A brief aside for some history: this testing framework was started by the original lead on this project, Ted Mielczarek. He started rust-minidump as a side project to learn Rust when 1.0 was released and just never had the time to finish it. Back then he was working at Mozilla and also a major contributor to Breakpad, which is why rust-minidump has a lot of similar design choices and terminology.

This case is no exception: our minidump-synth is a shameless copy of the synth-minidump utility in breakpad’s code, which was originally written by our other coworker Jim Blandy. Jim is one of the only people in the world that I will actually admit writes really good tests and docs, so I am totally happy to blatantly copy his work here.

Since this was all a learning experiment, Ted was understandably less rigorous about testing than usual. This meant a lot of minidump-synth was unimplemented when I came along, which also meant lots of minidump features were completely untested. (He built an absolutely great skeleton, just hadn’t had the time to fill it all in!)

We spent a lot of time filling in more of minidump-synth’s implementation so we could write more tests and catch more issues, but this is definitely the weakest part of our tests. Some stuff was implemented before I got here, so I don’t even know what tests are missing!

This is a good argument for some code coverage checks, but it would probably come back with “wow you should write a lot more tests” and we would all look at it and go “wow we sure should” and then we would probably never get around to it, because there are many things we should do.

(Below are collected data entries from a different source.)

-- ==== Sys2Proof/Machine/Registers.lean ====
section
/-! DEFINITION. The register maps of the spec: every register's address, fields with their access codes (R10) and reset
value, taken from the maps of its chapter. A register of a family is found by its index; a reset value that the spec
leaves to fuses or MRAM is the one that assumption log 2 names. -/

namespace Sys2Proof.Machine

/-- Access codes of R10. -/
inductive Access where
  | rw | ro | wo | w1c | w1s | rc | rwi | rwm
  deriving DecidableEq, Repr

/-- One register, or one family of registers: `dims` are (count, stride) pairs, the widest stride first; `wide` is 1 for
the low register of a wide counter (R14) and 2 for its high register; `mram` marks the bits held in MRAM (R580). -/
structure RegRow where
  name   : String
  base   : Nat
  dims   : List (Nat × Nat)
  fields : List (Nat × Nat × Access)
  reset  : Nat
  mram   : Nat
  wide   : Nat
  deriving DecidableEq, Repr

/-- An offset is an index into the family's dimensions. -/
def dimsOk : List (Nat × Nat) → Nat → Bool
  | [], off => off == 0
  | (n, st) :: t, off => off / st < n && dimsOk t (off % st)

/-- The row holds the register at a device address. -/
def RegRow.covers (r : RegRow) (a : Nat) : Bool := r.base ≤ a && dimsOk r.dims (a - r.base)

/-- Register maps, part 0. -/
def regTable0 : List RegRow := [
  ⟨"SYS_DEVID", 0x0, [], [(31, 20, .ro), (19, 8, .ro), (7, 4, .ro), (3, 2, .ro), (1, 1, .ro)], 0xa5296410, 0x0, 0⟩,
  ⟨"SYS_CAPS", 0x4, [], [(31, 24, .ro), (23, 12, .ro)], 0x194b0000, 0x0, 0⟩,
  ⟨"SYS_ACCERR_STAT", 0x10, [], [(31, 31, .w1c), (30, 29, .ro), (28, 28, .ro), (27, 26, .ro)], 0x0, 0x0, 0⟩,
  ⟨"SYS_ACCERR_ADDR_LO", 0x14, [], [(31, 0, .ro)], 0x0, 0x0, 0⟩,
  ⟨"SYS_ACCERR_ADDR_HI", 0x18, [], [(7, 0, .ro)], 0x0, 0x0, 0⟩,
  ⟨"SYS_ACCERR_CNT", 0x1c, [], [(31, 0, .rc)], 0x0, 0x0, 0⟩,
  ⟨"SYS_GPCFG", 0x20, [], [(31, 16, .rwi), (15, 0, .rwi)], 0xffff0000, 0xffffffff, 0⟩,
  ⟨"SYS_GPIN", 0x24, [], [(15, 0, .ro)], 0x0, 0x0, 0⟩,
  ⟨"SMC_IMGCMD", 0x2000, [], [(31, 24, .wo), (16, 16, .wo), (15, 0, .wo)], 0x0, 0x0, 0⟩,
  ⟨"SMC_IMGSTAT", 0x2004, [], [(31, 29, .ro), (28, 27, .ro), (26, 26, .ro), (25, 25, .ro), (24, 24, .ro), (23, 23, .ro), (22, 22, .ro), (19, 12, .ro), (11, 0, .ro)], 0x0, 0x0, 0⟩,
  ⟨"SMC_IMGHADDR_LO", 0x2008, [], [(31, 0, .rwi)], 0x0, 0x0, 0⟩,
  ⟨"SMC_IMGHADDR_HI", 0x200c, [], [(31, 0, .rwi)], 0x0, 0x0, 0⟩,
  ⟨"SMC_IMGHLEN", 0x2010, [], [(31, 0, .rwi)], 0x0, 0x0, 0⟩,
  ⟨"SMC_IMGSLOT", 0x2014, [(2, 0x8)], [(31, 30, .ro), (29, 28, .ro)], 0x0, 0x0, 0⟩,
  ⟨"SMC_IMGSLOT_VER", 0x2018, [(2, 0x8)], [(31, 0, .ro)], 0x0, 0x0, 0⟩,
  ⟨"SMC_IMGBOOT", 0x2024, [], [(2, 2, .rwi), (1, 1, .rwi), (0, 0, .rwi)], 0x0, 0x7, 0⟩,
  ⟨"SMC_IMGDIG", 0x2040, [(8, 0x4)], [(31, 0, .ro)], 0x0, 0x0, 0⟩,
  ⟨"NCR_CTRL", 0x100300000, [(1024, 0x400000)], [(18, 6, .rwi), (1, 1, .rwi)], 0x0, 0x0, 0⟩,
  ⟨"NCR_STAT", 0x100300004, [(1024, 0x400000)], [(31, 29, .ro)], 0xa0000000, 0x0, 0⟩,
  ⟨"NCR_STEP", 0x100300008, [(1024, 0x400000)], [(31, 0, .ro)], 0x0, 0x0, 0⟩,
  ⟨"NCR_KEYBASE", 0x100300010, [(1024, 0x400000)], [(31, 0, .rwi)], 0x0, 0x0, 0⟩,
  ⟨"NCR_KEYCFG", 0x100300014, [(1024, 0x400000)], [(4, 0, .rwi)], 0x5, 0x0, 0⟩,
  ⟨"NCR_AXBASE", 0x100300018, [(1024, 0x400000)], [(21, 0, .rwi)], 0x0, 0x0, 0⟩,
  ⟨"NCR_AXLEN", 0x10030001c, [(1024, 0x400000)], [(14, 0, .rwi)], 0x0, 0x0, 0⟩,
  ⟨"NCR_DPOOL", 0x100300020, [(1024, 0x400000)], [(25, 16, .rwi), (8, 0, .rwi)], 0x0, 0x0, 0⟩,
  ⟨"NCR_SIDE", 0x100300024, [(1024, 0x400000)], [(28, 16, .rwi), (8, 0, .rwi)], 0x0, 0x0, 0⟩,
  ⟨"NCR_UCLIMIT", 0x100300028, [(1024, 0x400000)], [(11, 0, .rwi)], 0x400, 0x0, 0⟩,
  ⟨"NCR_EQSTAT", 0x100300030, [(1024, 0x400000)], [(28, 16, .rc), (12, 0, .ro)], 0x0, 0x0, 0⟩,
  ⟨"NCR_ERRSTAT", 0x100300034, [(1024, 0x400000)], [(6, 6, .w1c), (5, 5, .w1c), (4, 4, .w1c), (3, 3, .w1c), (2, 2, .w1c), (1, 1, .w1c), (0, 0, .w1c)], 0x0, 0x0, 0⟩,
  ⟨"NCR_UCFAULT", 0x100300038, [(1024, 0x400000)], [(31, 29, .ro), (27, 24, .ro), (23, 13, .ro), (10, 0, .ro)], 0x0, 0x0, 0⟩]

/-- Register maps, part 1. -/
def regTable1 : List RegRow := [
  ⟨"NCR_UCMAX", 0x10030003c, [(1024, 0x400000)], [(12, 0, .rc)], 0x0, 0x0, 0⟩,
  ⟨"NCR_EVCNT", 0x100300040, [(1024, 0x400000)], [(31, 0, .ro)], 0x0, 0x0, 1⟩,
  ⟨"NCR_EVCNT_H", 0x100300044, [(1024, 0x400000)], [(15, 0, .ro)], 0x0, 0x0, 2⟩,
  ⟨"NCR_SYNCNT", 0x100300048, [(1024, 0x400000)], [(31, 0, .ro)], 0x0, 0x0, 1⟩,
  ⟨"NCR_SYNCNT_H", 0x10030004c, [(1024, 0x400000)], [(15, 0, .ro)], 0x0, 0x0, 2⟩,
  ⟨"NCR_RUNCNT", 0x100300050, [(1024, 0x400000)], [(31, 0, .ro)], 0x0, 0x0, 1⟩,
  ⟨"NCR_RUNCNT_H", 0x100300054, [(1024, 0x400000)], [(15, 0, .ro)], 0x0, 0x0, 2⟩,
  ⟨"NCR_DROPCNT", 0x100300060, [(1024, 0x400000)], [(31, 0, .rc)], 0x0, 0x0, 0⟩,
  ⟨"NCR_LATECNT", 0x100300064, [(1024, 0x400000)], [(31, 0, .rc)], 0x0, 0x0, 0⟩,
  ⟨"NCR_NOMATCHCNT", 0x100300068, [(1024, 0x400000)], [(31, 0, .rc)], 0x0, 0x0, 0⟩,
  ⟨"NCR_SATCNT", 0x10030006c, [(1024, 0x400000)], [(31, 0, .rc)], 0x0, 0x0, 0⟩,
  ⟨"NCR_BUSYCNT", 0x100300070, [(1024, 0x400000)], [(31, 0, .rc)], 0x0, 0x0, 0⟩,
  ⟨"NCR_ECCCNT", 0x100300074, [(1024, 0x400000)], [(31, 0, .rc)], 0x0, 0x0, 0⟩,
  ⟨"NCR_ESCMISSCNT", 0x100300078, [(1024, 0x400000)], [(31, 0, .rc)], 0x0, 0x0, 0⟩,
  ⟨"NCR_GRIDSTAT", 0x10030007c, [(1024, 0x400000)], [(1, 1, .w1c), (0, 0, .w1c)], 0x0, 0x0, 0⟩,
  ⟨"NCR_AXWIN_MATCH", 0x100300100, [(1024, 0x400000), (16, 0x10)], [(31, 0, .rwi)], 0x0, 0x0, 0⟩,
  ⟨"NCR_AXWIN_MASK", 0x100300104, [(1024, 0x400000), (16, 0x10)], [(31, 0, .rwi)], 0x0, 0x0, 0⟩,
  ⟨"NCR_AXWIN_MAP", 0x100300108, [(1024, 0x400000), (16, 0x10)], [(31, 31, .rwi), (18, 14, .rwi), (13, 0, .rwi)], 0x0, 0x0, 0⟩,
  ⟨"NCR_HZCFG", 0x100300200, [(1024, 0x400000)], [(15, 0, .rwi)], 0x1f4, 0x0, 0⟩,
  ⟨"NCR_HZLIST", 0x100300210, [(1024, 0x400000), (8, 0x4)], [(31, 31, .rwi), (30, 30, .rwi), (22, 16, .rwi), (7, 0, .rwi)], 0x10000, 0x0, 0⟩,
  ⟨"NCR_HZRPT", 0x100300230, [(1024, 0x400000), (8, 0x4)], [(31, 31, .rwi), (7, 0, .rwi)], 0x0, 0x0, 0⟩,
  ⟨"NCR_HZVAL", 0x100300250, [(1024, 0x400000), (8, 0x4)], [(31, 0, .ro)], 0xffffffff, 0x0, 0⟩,
  ⟨"NCR_HZLAG", 0x100300270, [(1024, 0x400000)], [(31, 16, .rc), (15, 0, .ro)], 0x0, 0x0, 0⟩,
  ⟨"NCR_HZSTAT", 0x100300274, [(1024, 0x400000)], [(31, 29, .ro), (27, 27, .ro), (26, 24, .ro), (15, 0, .ro)], 0x0, 0x0, 0⟩,
  ⟨"NCR_HZTOCNT", 0x100300278, [(1024, 0x400000)], [(31, 0, .rc)], 0x0, 0x0, 0⟩,
  ⟨"NCR_SEALED", 0x10030027c, [(1024, 0x400000)], [(31, 0, .ro)], 0xffffffff, 0x0, 0⟩,
  ⟨"VLT_STAT", 0x201ff0000, [(16, 0x2000000)], [(31, 30, .ro), (29, 29, .ro), (28, 28, .ro)], 0x0, 0x0, 0⟩,
  ⟨"VLT_ERRSTAT", 0x201ff0004, [(16, 0x2000000)], [(4, 4, .w1c), (3, 3, .w1c), (2, 2, .w1c), (1, 1, .w1c), (0, 0, .w1c)], 0x0, 0x0, 0⟩,
  ⟨"VLT_UEADDR", 0x201ff0008, [(16, 0x2000000)], [(24, 4, .ro)], 0x0, 0x0, 0⟩,
  ⟨"VLT_SCRUB", 0x201ff000c, [(16, 0x2000000)], [(31, 31, .rwi), (23, 8, .rwi), (7, 0, .rwi)], 0x80006404, 0x80ffffff, 0⟩]

/-- Register maps, part 2. -/
def regTable2 : List RegRow := [
  ⟨"VLT_REPAIR", 0x201ff0010, [(16, 0x2000000)], [(31, 27, .ro), (26, 16, .ro), (10, 0, .ro)], 0xc0000000, 0x7ff0000, 0⟩,
  ⟨"VLT_SCRUBPASS", 0x201ff0014, [(16, 0x2000000)], [(31, 0, .ro)], 0x0, 0x0, 0⟩,
  ⟨"VLT_CECNT", 0x201ff0020, [(16, 0x2000000)], [(31, 0, .rc)], 0x0, 0x0, 0⟩,
  ⟨"VLT_UECNT", 0x201ff0024, [(16, 0x2000000)], [(31, 0, .rc)], 0x0, 0x0, 0⟩,
  ⟨"VLT_BUSYCNT", 0x201ff0028, [(16, 0x2000000)], [(31, 0, .rc)], 0x0, 0x0, 0⟩,
  ⟨"VLT_RANGECNT", 0x201ff002c, [(16, 0x2000000)], [(31, 0, .rc)], 0x0, 0x0, 0⟩,
  ⟨"VLT_THRCNT", 0x201ff0030, [(16, 0x2000000)], [(31, 0, .rc)], 0x0, 0x0, 0⟩,
  ⟨"VLT_FETCHWD", 0x201ff0040, [(16, 0x2000000)], [(31, 0, .ro)], 0x0, 0x0, 1⟩,
  ⟨"VLT_FETCHWD_H", 0x201ff0044, [(16, 0x2000000)], [(15, 0, .ro)], 0x0, 0x0, 2⟩,
  ⟨"VLT_TMPWD", 0x201ff0048, [(16, 0x2000000)], [(31, 0, .ro)], 0x0, 0x0, 1⟩,
  ⟨"VLT_TMPWD_H", 0x201ff004c, [(16, 0x2000000)], [(15, 0, .ro)], 0x0, 0x0, 2⟩,
  ⟨"VLT_CKWD", 0x201ff0050, [(16, 0x2000000)], [(31, 0, .ro)], 0x0, 0x0, 1⟩,
  ⟨"VLT_CKWD_H", 0x201ff0054, [(16, 0x2000000)], [(15, 0, .ro)], 0x0, 0x0, 2⟩,
  ⟨"VLT_CKSTAT", 0x201ff0100, [(16, 0x2000000)], [(31, 31, .ro), (30, 30, .ro), (29, 29, .ro), (28, 28, .w1c)], 0x0, 0x0, 0⟩,
  ⟨"VLT_CKSTEP", 0x201ff0104, [(16, 0x2000000)], [(31, 0, .ro)], 0x0, 0x0, 0⟩,
  ⟨"VLT_JRNL", 0x201ff0108, [(16, 0x2000000)], [(20, 0, .ro)], 0x0, 0x0, 0⟩,
  ⟨"VLT_JLEN", 0x201ff010c, [(16, 0x2000000)], [(20, 0, .ro)], 0x0, 0x0, 0⟩,
  ⟨"VLT_JUSED", 0x201ff0110, [(16, 0x2000000)], [(20, 0, .ro)], 0x0, 0x0, 0⟩,
  ⟨"VLT_CKCNT", 0x201ff0114, [(16, 0x2000000)], [(31, 0, .rc)], 0x0, 0x0, 0⟩,
  ⟨"VLT_CKTIME", 0x201ff0118, [(16, 0x2000000)], [(31, 0, .ro)], 0x0, 0x0, 0⟩,
  ⟨"SMC_RUNCMD", 0x2100, [], [(31, 24, .wo), (15, 0, .wo)], 0x0, 0x0, 0⟩,
  ⟨"SMC_RUNSTAT", 0x2104, [], [(31, 29, .ro), (28, 28, .ro), (27, 27, .ro), (26, 26, .ro), (25, 25, .ro), (23, 16, .ro)], 0x0, 0x0, 0⟩,
  ⟨"SMC_STEPCFG", 0x2108, [], [(27, 24, .ro), (23, 23, .ro), (15, 0, .ro)], 0x2000064, 0x0, 0⟩,
  ⟨"SMC_EPOCH", 0x210c, [], [(31, 16, .ro), (15, 0, .ro)], 0x10001, 0x0, 0⟩,
  ⟨"SMC_DEVHZ", 0x2110, [], [(31, 0, .ro)], 0xffffffff, 0x0, 0⟩,
  ⟨"SMC_DEVHZSRC", 0x2114, [], [(31, 31, .ro), (19, 16, .ro), (9, 0, .ro)], 0x0, 0x0, 0⟩,
  ⟨"SMC_SCHED", 0x2118, [], [(31, 0, .ro)], 0x0, 0x0, 0⟩,
  ⟨"SMC_LAGMAX", 0x211c, [], [(31, 16, .rc), (15, 15, .ro), (13, 10, .ro), (9, 0, .ro)], 0x0, 0x0, 0⟩,
  ⟨"SMC_MODEGEN", 0x2120, [], [(15, 0, .ro)], 0x0, 0x0, 0⟩,
  ⟨"SMC_COMMITSTEP", 0x2124, [], [(31, 0, .ro)], 0x0, 0x0, 0⟩]

/-- Register maps, part 3. -/
def regTable3 : List RegRow := [
  ⟨"SMC_MODEEXP", 0x2128, [], [(15, 0, .ro)], 0x0, 0x0, 0⟩,
  ⟨"SMC_MODEACK", 0x212c, [], [(31, 16, .ro), (15, 0, .ro)], 0x0, 0x0, 0⟩,
  ⟨"SMC_ABORTCNT", 0x2150, [], [(31, 0, .rc)], 0x0, 0x0, 0⟩,
  ⟨"SMC_PARTGEN", 0x2130, [(8, 0x4)], [(31, 16, .ro), (15, 0, .ro)], 0x0, 0x0, 0⟩,
  ⟨"SMC_DRAIN", 0x2160, [], [(31, 16, .ro), (15, 0, .ro)], 0x0, 0x0, 0⟩,
  ⟨"RTR_ID", 0x10000000, [(1024, 0x10000)], [(21, 16, .ro), (12, 8, .ro), (7, 6, .ro), (5, 5, .ro)], 0x0, 0x0, 0⟩,
  ⟨"RTR_ERRSTAT", 0x10000004, [(1024, 0x10000)], [(4, 4, .w1c), (3, 3, .w1c), (2, 2, .w1c), (1, 1, .w1c), (0, 0, .w1c)], 0x0, 0x0, 0⟩,
  ⟨"RTR_RETSTAT", 0x10000008, [(1024, 0x10000)], [(25, 16, .rc), (9, 0, .ro)], 0x0, 0x0, 0⟩,
  ⟨"RTR_INJSTEP", 0x10000010, [(1024, 0x10000)], [(31, 0, .ro)], 0x0, 0x0, 0⟩,
  ⟨"RTR_INJCNT", 0x10000014, [(1024, 0x10000)], [(31, 0, .ro)], 0x0, 0x0, 0⟩,
  ⟨"RTR_OUTST", 0x10000018, [(1024, 0x10000)], [(19, 0, .ro)], 0x0, 0x0, 0⟩,
  ⟨"RTR_CRCCNT", 0x10000020, [(1024, 0x10000)], [(31, 0, .rc)], 0x0, 0x0, 0⟩,
  ⟨"RTR_HOPCNT", 0x10000024, [(1024, 0x10000)], [(31, 0, .rc)], 0x0, 0x0, 0⟩,
  ⟨"RTR_KINDCNT", 0x10000028, [(1024, 0x10000)], [(31, 0, .rc)], 0x0, 0x0, 0⟩,
  ⟨"RTR_NOPORTCNT", 0x1000002c, [(1024, 0x10000)], [(31, 0, .rc)], 0x0, 0x0, 0⟩,
  ⟨"RTR_ESCCNT", 0x10000030, [(1024, 0x10000)], [(31, 0, .rc)], 0x0, 0x0, 0⟩,
  ⟨"RTR_RETWAIT", 0x10000034, [(1024, 0x10000)], [(31, 0, .rc)], 0x0, 0x0, 0⟩,
  ⟨"RTR_MAP", 0x10008000, [(1024, 0x10000), (512, 0x4)], [(31, 31, .ro), (26, 16, .ro), (15, 15, .ro), (10, 0, .ro)], 0x0, 0x0, 0⟩,
  ⟨"RTR_FLITN", 0x10000040, [(1024, 0x10000)], [(31, 0, .ro)], 0x0, 0x0, 1⟩,
  ⟨"RTR_FLITN_H", 0x10000044, [(1024, 0x10000)], [(15, 0, .ro)], 0x0, 0x0, 2⟩,
  ⟨"RTR_FLITE", 0x10000048, [(1024, 0x10000)], [(31, 0, .ro)], 0x0, 0x0, 1⟩,
  ⟨"RTR_FLITE_H", 0x1000004c, [(1024, 0x10000)], [(15, 0, .ro)], 0x0, 0x0, 2⟩,
  ⟨"RTR_FLITS", 0x10000050, [(1024, 0x10000)], [(31, 0, .ro)], 0x0, 0x0, 1⟩,
  ⟨"RTR_FLITS_H", 0x10000054, [(1024, 0x10000)], [(15, 0, .ro)], 0x0, 0x0, 2⟩,
  ⟨"RTR_FLITW", 0x10000058, [(1024, 0x10000)], [(31, 0, .ro)], 0x0, 0x0, 1⟩,
  ⟨"RTR_FLITW_H", 0x1000005c, [(1024, 0x10000)], [(15, 0, .ro)], 0x0, 0x0, 2⟩,
  ⟨"RTR_FLITL", 0x10000060, [(1024, 0x10000)], [(31, 0, .ro)], 0x0, 0x0, 1⟩,
  ⟨"RTR_FLITL_H", 0x10000064, [(1024, 0x10000)], [(15, 0, .ro)], 0x0, 0x0, 2⟩,
  ⟨"RTR_FLITX", 0x10000068, [(1024, 0x10000)], [(31, 0, .ro)], 0x0, 0x0, 1⟩,
  ⟨"RTR_FLITX_H", 0x1000006c, [(1024, 0x10000)], [(15, 0, .ro)], 0x0, 0x0, 2⟩]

On the other hand, Sentry has been very useful in this regard because they already have a mature suite of tests full of weird corner cases they’ve built up over time, so they can easily identify things that really matter, know what the fix should roughly be, and can contribute pre-existing test cases!

Integration and Snapshot Tests

We tried our best to shore up coverage issues in our unit tests by adding more holistic tests. There’s a few checked in Real Minidumps that we have some integration tests for to make sure we handle Real Inputs properly.

We even wrote a bunch of integration tests for the CLI application that snapshot its output to confirm that we never accidentally change the results.

Part of the motivation for this is to ensure we don’t break the JSON output, which we also wrote a very detailed schema document for and are trying to keep stable so people can actually rely on it while the actual implementation details are still in flux.

Yes, minidump-stackwalk is supposed to be stable and reasonable to use in production!

For our snapshot tests we use insta, which I think is fantastic and more people should use. All you need to do is assert_snapshot! any output you want to keep track of and it will magically take care of the storing, loading, and diffing.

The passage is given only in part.